全体を軽く巻いてふわふわ感を出しているこの「トロたく巻き」は、食べたときの心地よさが素晴らしく、間違いなく大トリの主役、大満足で食事を終えることができる。
店はカウンターのみ10席で、隅々までご主人の目が行き届いている。しかし、席数が少ないので早めの予約が必要である。予約は直接電話をするか、インターネットの予約サイトからでも可能なので、こまめにサイトをチェックしていればチャンスは十分にあるはず。値段は決して安いとまではいえないが、高級鮨店と比べても味やサービスに遜色はなく、コストパフォーマンスは非常に高い。そんな店が中目黒にあるというのが、また素晴らしく、嬉しい。

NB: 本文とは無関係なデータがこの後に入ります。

-- ==== Sys2Proof/Machine/Float.lean ====
section
/-! DEFINITION. Float.lean: the eleven value formats as exact numbers, the rounding modes, arithmetic
rounded once, conversions and the special functions (12 R235 to R250). -/

namespace Sys2Proof.Machine

/-- A decoded value: m × 2^e with a sign, an infinity or NaN. -/
inductive Fp where
  | nan
  | inf (neg : Bool)
  | fin (neg : Bool) (m : Nat) (e : Int)
  deriving DecidableEq, Repr

/-! ## Formats (Table 12-1) -/

/-- Width of a value format in bits. -/
def fmtWidth (c : Nat) : Nat :=
  match c with
  | 0 => 32 | 1 => 16 | 2 => 16 | 3 => 8 | 4 => 8 | 5 => 6 | 6 => 6 | 7 => 4 | 8 => 16 | 9 => 8 | _ => 4

/-- Integer formats. -/
def fmtInt (c : Nat) : Bool := 8 ≤ c

/-- Exponent bits of a floating-point format. -/
def fmtExp (c : Nat) : Nat :=
  match c with
  | 0 => 8 | 1 => 5 | 2 => 8 | 3 => 4 | 4 => 5 | 5 => 3 | 6 => 2 | _ => 2

/-- Fraction bits. -/
def fmtFrac (c : Nat) : Nat :=
  match c with
  | 0 => 23 | 1 => 10 | 2 => 7 | 3 => 3 | 4 => 2 | 5 => 2 | 6 => 3 | _ => 1

/-- Exponent bias. -/
def fmtBias (c : Nat) : Int :=
  match c with
  | 0 => 127 | 1 => 15 | 2 => 127 | 3 => 7 | 4 => 15 | 5 => 3 | _ => 1

/-- Largest finite value as (n, q): n × 2^q. -/
def fmtMax (c : Nat) : Nat × Int :=
  match c with
  | 0 => (2 ^ 24 - 1, 104) | 1 => (2 ^ 11 - 1, 5) | 2 => (255, 120) | 3 => (14, 5) | 4 => (7, 13)
  | 5 => (7, 2) | 6 => (15, -1) | _ => (3, 1)

/-- Formats with infinities. -/
def fmtHasInf (c : Nat) : Bool := c ≤ 2 || c == 4

/-- Canonical NaN (Table 12-2). -/
def fmtNan (c : Nat) : Nat :=
  match c with
  | 0 => 0x7FC00000 | 1 => 0x7E00 | 2 => 0x7FC0 | 3 => 0x7F | _ => 0x7E

/-- Decode an encoding (R235). -/
def fpDecode (c x : Nat) : Fp :=
  if fmtInt c then
    let v := signed (fmtWidth c) x
    .fin (decide (v < 0)) v.natAbs 0
  else
    let f := fmtFrac c
    let e := x / 2 ^ f % 2 ^ fmtExp c
    let m := x % 2 ^ f
    let neg := x / 2 ^ (f + fmtExp c) % 2 == 1
    let top := e == 2 ^ fmtExp c - 1
    if fmtHasInf c && top then (if m = 0 then .inf neg else .nan)
    else if c = 3 && top && m = 7 then .nan
    else if e = 0 then .fin neg m (1 - fmtBias c - f)
    else .fin neg (2 ^ f + m) (e - fmtBias c - f)

/-! ## Rounding (R241) -/

/-- Round m / 2^sh to an integer under a mode; SAT rounds as RNE. -/
def roundShift (rm : Nat) (neg : Bool) (m sh : Nat) : Nat :=
  let k := m / 2 ^ sh
  let r := m % 2 ^ sh
  if r = 0 then k
  else match rm with
    | 1 => k
    | 2 => if neg then k else k + 1
    | 3 => if neg then k + 1 else k
    | 4 => if k % 2 = 0 then k + 1 else k
    | _ => if 2 ^ sh < 2 * r || (2 * r = 2 ^ sh && k % 2 = 1) then k + 1 else k

/-- Round m × 2^e to a multiple of 2^q; the multiple. -/
def roundTo (rm : Nat) (neg : Bool) (m : Nat) (e q : Int) : Nat :=
  if q ≤ e then m * 2 ^ (e - q).toNat else roundShift rm neg m (q - e).toNat

/-- Exponent of the leading bit of m × 2^e. -/
def leadExp (m : Nat) (e : Int) : Int := (flog2 m : Int) + e

/-- a × 2^p < b × 2^q. -/
def ltScaled (a : Nat) (p : Int) (b : Nat) (q : Int) : Bool :=
  let k := min p q
  decide (a * 2 ^ (p - k).toNat < b * 2 ^ (q - k).toNat)

/-- Encode n × 2^q, which the format holds. -/
def fpPack (c : Nat) (neg : Bool) (n : Nat) (q : Int) : Nat :=
  let f := fmtFrac c
  let sgn := b2n neg * 2 ^ (f + fmtExp c)
  let (n, q) := if 2 ^ (f + 1) ≤ n then (n / 2, q + 1) else (n, q)
  if n < 2 ^ f then sgn + n else sgn + (q + fmtBias c + f).toNat * 2 ^ f + (n - 2 ^ f)

/-- Whether an overflow under a mode gives infinity rather than the largest finite value (Table
12-4). -/
def overInf (rm : Nat) (neg : Bool) : Bool :=
  match rm with
  | 0 => true | 2 => !neg | 3 => neg | _ => false

/-- Round an exact value to a floating-point format; none on overflow. -/
def fpRound (c rm : Nat) (neg : Bool) (m : Nat) (e : Int) : Option Nat :=
  if m = 0 then some (fpPack c neg 0 0)
  else
    let f : Int := fmtFrac c
    let q := max (leadExp m e - f) (1 - fmtBias c - f)
    let n := roundTo rm neg m e q
    if ltScaled (fmtMax c).1 (fmtMax c).2 n q then none else some (fpPack c neg n q)

/-- Largest finite value of a sign. -/
def fpLargest (c : Nat) (neg : Bool) : Nat := fpPack c neg (fmtMax c).1 (fmtMax c).2

/-- Infinity of a sign, for formats that have one. -/
def fpInf (c : Nat) (neg : Bool) : Nat :=
  b2n neg * 2 ^ (fmtFrac c + fmtExp c) + (2 ^ fmtExp c - 1) * 2 ^ fmtFrac c

/-- Encode an arithmetic result or a floating-point conversion (R241, R249, Table 12-7). -/
def fpEncode (c rm : Nat) (v : Fp) : Nat :=
  match v with
  | .nan => if c < 5 then fmtNan c else 0
  | .inf neg =>
    if 5 ≤ c || (rm = 5 && 3 ≤ c) then fpLargest c neg
    else if c = 3 then fmtNan 3
    else fpInf c neg
  | .fin neg m e =>
    match fpRound c rm neg m e with
    | some x => x
    | none =>
      if 5 ≤ c || !overInf rm neg then fpLargest c neg
      else if c = 3 then fmtNan 3
      else fpInf c neg

/-! ## Exact arithmetic (R243 to R245) -/

/-- Sign of a zero that comes out of cancellation. -/
def zeroSign (rm : Nat) : Bool := rm == 3

/-- Exact sum. -/
def fpAdd (rm : Nat) (a b : Fp) : Fp :=
  match a, b with
  | .nan, _ => .nan
  | _, .nan => .nan
  | .inf x, .inf y => if x = y then .inf x else .nan
  | .inf x, _ => .inf x
  | _, .inf y => .inf y
  | .fin x m e, .fin y n f =>
    let k := min e f
    let u : Int := (m * 2 ^ (e - k).toNat : Nat)
    let v : Int := (n * 2 ^ (f - k).toNat : Nat)
    let t := (if x then -u else u) + (if y then -v else v)
    if t = 0 then .fin (if m = 0 && n = 0 && x == y then x else zeroSign rm) 0 k
    else .fin (decide (t < 0)) t.natAbs k

/-- Exact product. -/
def fpMul (a b : Fp) : Fp :=
  match a, b with
  | .nan, _ => .nan
  | _, .nan => .nan
  | .inf x, .inf y => .inf (x != y)
  | .inf x, .fin y n _ => if n = 0 then .nan else .inf (x != y)
  | .fin x m _, .inf y => if m = 0 then .nan else .inf (x != y)
  | .fin x m e, .fin y n f => .fin (x != y) (m * n) (e + f)

/-- Change the sign. -/
def fpNeg : Fp → Fp
  | .nan => .nan
  | .inf x => .inf !x
  | .fin x m e => .fin (!x) m e

/-- a < b on values that are not NaN; −0 is not below +0. -/
def fpLt (a b : Fp) : Bool :=
  match a, b with
  | .nan, _ => false
  | _, .nan => false
  | .inf x, .inf y => x && !y
  | .inf x, _ => x
  | _, .inf y => !y
  | .fin x m e, .fin y n f =>
    let k := min e f
    let u : Int := (m * 2 ^ (e - k).toNat : Nat)
    let v : Int := (n * 2 ^ (f - k).toNat : Nat)
    decide ((if x then -u else u) < (if y then -v else v))

/-- a = b; both zeros are equal. -/
def fpEq (a b : Fp) : Bool :=
  match a, b with
  | .nan, _ => false
  | _, .nan => false
  | _, _ => !fpLt a b && !fpLt b a

/-- Whether a value is a NaN. -/
def Fp.isNan : Fp → Bool
  | .nan => true
  | .inf _ => false
  | .fin _ _ _ => false

/-- Whether a value is negative, −0 included. -/
def Fp.isNeg : Fp → Bool
  | .nan => false
  | .inf x => x
  | .fin x _ _ => x

/-- min or max of two encodings: one NaN gives the other operand, −0 is below +0 (R245). -/
def fpMinMax (c : Nat) (big : Bool) (x y : Nat) : Nat :=
  let a := fpDecode c x
  let b := fpDecode c y
  if a.isNan then (if b.isNan then fmtNan c else y)
  else if b.isNan then x
  else
    let less := fpLt a b || (fpEq a b && a.isNeg && !b.isNeg)
    if less == big then y else x

/-! ## Conversions (R249, Table 12-7) -/

/-- Round to an integer under a mode; its sign and magnitude. -/
def fpToInt (rm : Nat) (neg : Bool) (m : Nat) (e : Int) : Int :=
  let n : Int := (roundTo rm neg m e 0 : Nat)
  if neg then -n else n

/-- Encode into an integer format of w bits: out-of-range gives the most negative value, clamped under
SAT (Table 12-7). -/
def intEncode (w rm : Nat) (v : Fp) : Nat :=
  let lo : Int := -(2 ^ (w - 1) : Nat)
  let hi : Int := (2 ^ (w - 1) : Nat) - 1
  match v with
  | .nan => if rm = 5 then 0 else wrap w lo
  | .inf neg => if rm = 5 then (if neg then wrap w lo else wrap w hi) else wrap w lo
  | .fin neg m e =>
    let n := fpToInt rm neg m e
    if n < lo then wrap w lo
    else if hi < n then (if rm = 5 then wrap w hi else wrap w lo)
    else wrap w n

/-- Between integer formats: rm 0 keeps the low bits, rm 5 saturates (R249). -/
def intToInt (w rm : Nat) (v : Int) : Nat :=
  if rm = 0 then wrap w v
  else
    let lo : Int := -(2 ^ (w - 1) : Nat)
    let hi : Int := (2 ^ (w - 1) : Nat) - 1
    if v < lo then wrap w lo else if hi < v then wrap w hi else wrap w v

/-- Whether a rounding code is permitted for a conversion between two formats (Table 10-6, R249). -/
def cvtRmOk (src dst rm : Nat) : Bool :=
  if fmtInt src && fmtInt dst then rm == 0 || rm == 5
  else if fmtInt dst || 3 ≤ dst then decide (rm ≤ 5)
  else decide (rm ≤ 4)

/-- Convert one element (R249). -/
def convert (src dst rm x : Nat) : Nat :=
  if fmtInt src && fmtInt dst then intToInt (fmtWidth dst) rm (signed (fmtWidth src) x)
  else if fmtInt dst then intEncode (fmtWidth dst) rm (fpDecode src x)
  else fpEncode dst rm (fpDecode src x)

/-- Elements a 32-bit register holds (R248). -/
def fmtCount (c : Nat) : Nat := 32 / fmtWidth c

/-- Element j of a register. -/
def elemAt (c j x : Nat) : Nat := x / 2 ^ (fmtWidth c * j) % 2 ^ fmtWidth c

/-- Replace element j of a register. -/
def elemPut (c j x v : Nat) : Nat :=
  x - elemAt c j x * 2 ^ (fmtWidth c * j) + v % 2 ^ fmtWidth c * 2 ^ (fmtWidth c * j)

/-! ## Scaled conversion (R250) -/

/-- Exponent of a target's largest finite value. -/
def emaxOf (c : Nat) : Int :=
  match c with
  | 3 => 8 | 4 => 15 | 5 => 4 | 6 => 2 | 7 => 2 | 10 => 2 | _ => 0

/-- Computed block scale (R250). -/
def blockScale (dst : Nat) (xs : List Fp) : Nat :=
  if xs.any (fun x => match x with | .nan => true | .inf _ => true | .fin _ _ _ => false) then 0xFF
  else
    let es := xs.filterMap fun x => match x with
      | .fin _ m e => if m = 0 then none else some (leadExp m e)
      | _ => none
    match es with
    | [] => 0
    | e :: r => (max (-127) (min 127 (r.foldl max e - emaxOf dst)) + 127).toNat

/-- One element under a scale: x × 2^(127 − s), an INT8 target × 2^6 more, rounded under rm and
saturated (R250). -/
def scaledElem (dst rm scale : Nat) (x : Fp) : Nat :=
  if scale = 0xFF then 0
  else
    let k : Int := 127 - scale + (if dst = 9 then 6 else 0)
    let y := match x with
      | .fin s m e => Fp.fin s m (e + k)
      | z => z
    if fmtInt dst then
      match y with
      | .fin s m e =>
        let w := fmtWidth dst
        let lo : Int := -(2 ^ (w - 1) : Nat)
        let hi : Int := (2 ^ (w - 1) : Nat) - 1
        wrap w (max lo (min hi (fpToInt rm s m e)))
      | z => intEncode (fmtWidth dst) 5 z
    else match y with
      | .fin s m e => (fpRound dst rm s m e).getD (fpLargest dst s)
      | z => fpEncode dst 5 z

/-! ## Special functions (R246, Table 12-5) -/

/-- FP32 encodings in numeric order: negative numbers below zero. -/
def ord32 (x : Nat) : Int := if x < 2 ^ 31 then x else 2 ^ 31 - (x : Int)

/-- The FP32 encoding at a place in that order. -/
def unord32 (o : Int) : Nat := if 0 ≤ o then o.toNat else (2 ^ 31 - o).toNat

/-- An FP32 value between two, both included, the choice the bound leaves open (log 12). -/
def between32 (fn : Nat) (x : BitVec 32) (lo hi : Nat) : Nat :=
  let n := max 1 (ord32 hi - ord32 lo + 1).toNat
  unord32 (ord32 lo + (Config.pick fn x % n : Nat))


/-- An FP32 value of the given sign within `k` ulps of an exact magnitude that lies from lo × 2^e to hi × 2^e;
an ulp is FP32's step at the exact result (R246). -/
def ulps32 (fn : Nat) (x : BitVec 32) (neg : Bool) (lo hi : Nat) (e : Int) (k : Nat) : Nat :=
  let u : Int := max (flog2 lo + e - 23) (-149)
  let c := min e u
  let step : Int := k * 2 ^ (u - c).toNat
  let least : Int := hi * 2 ^ (e - c).toNat - step
  let most : Int := lo * 2 ^ (e - c).toNat + step
  let a := if least ≤ 0 then 0 else fpEncode 0 2 (.fin false least.toNat c)
  let b := if 2 ^ (128 - c).toNat ≤ most then 0x7F800000 else fpEncode 0 3 (.fin false most.toNat c)
  b2n neg * 2 ^ 31 + (a + Config.pick fn x % (b - a + 1))

/-- sqrt, correctly rounded: the integer square root with a sticky bit (R242 makes one RTO step and
one RNE step exact). -/
def sqrt32 (x : Nat) : Nat :=
  match fpDecode 0 x with
  | .nan => fmtNan 0
  | .inf neg => if neg then fmtNan 0 else x
  | .fin neg m e =>
    if m = 0 then x
    else if neg then fmtNan 0
    else
      let k : Nat := if (e - 60) % 2 = 0 then 60 else 61
      let v := m * 2 ^ k
      let r := isqrt v
      let r := if r * r = v then 2 * r else 2 * r + 1
      fpEncode 0 0 (.fin false r ((e - k) / 2 - 1))

/-- rcp, within 1 ulp. -/
def rcp32 (x : BitVec 32) : Nat :=
  match fpDecode 0 x.toNat with
  | .nan => fmtNan 0
  | .inf neg => b2n neg * 2 ^ 31
  | .fin neg m e =>
    if m = 0 then fpInf 0 neg
    else
      let q := 2 ^ 200 / m
      ulps32 1 x neg q (if q * m = 2 ^ 200 then q else q + 1) (-200 - e) 1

『鮨 つぼみ』は今でも十分に素晴らしいが、きっと将来はもっともっと大きな花を咲かせる店になるだろうと私は確信している。

プロフィール
川原 秀仁(かわはらひでひと)

街のにぎわいを創生し、建築に様々な役割を与える「施設参謀」として日本全国を飛び回る。事業と建築、和食という一見異なるジャンルの中で、伝統に基づいた本物の技術に着目。無形文化遺産として登録された和食の普及にも公私にわたり努めている。株式会社山下 PMC 取締役会長。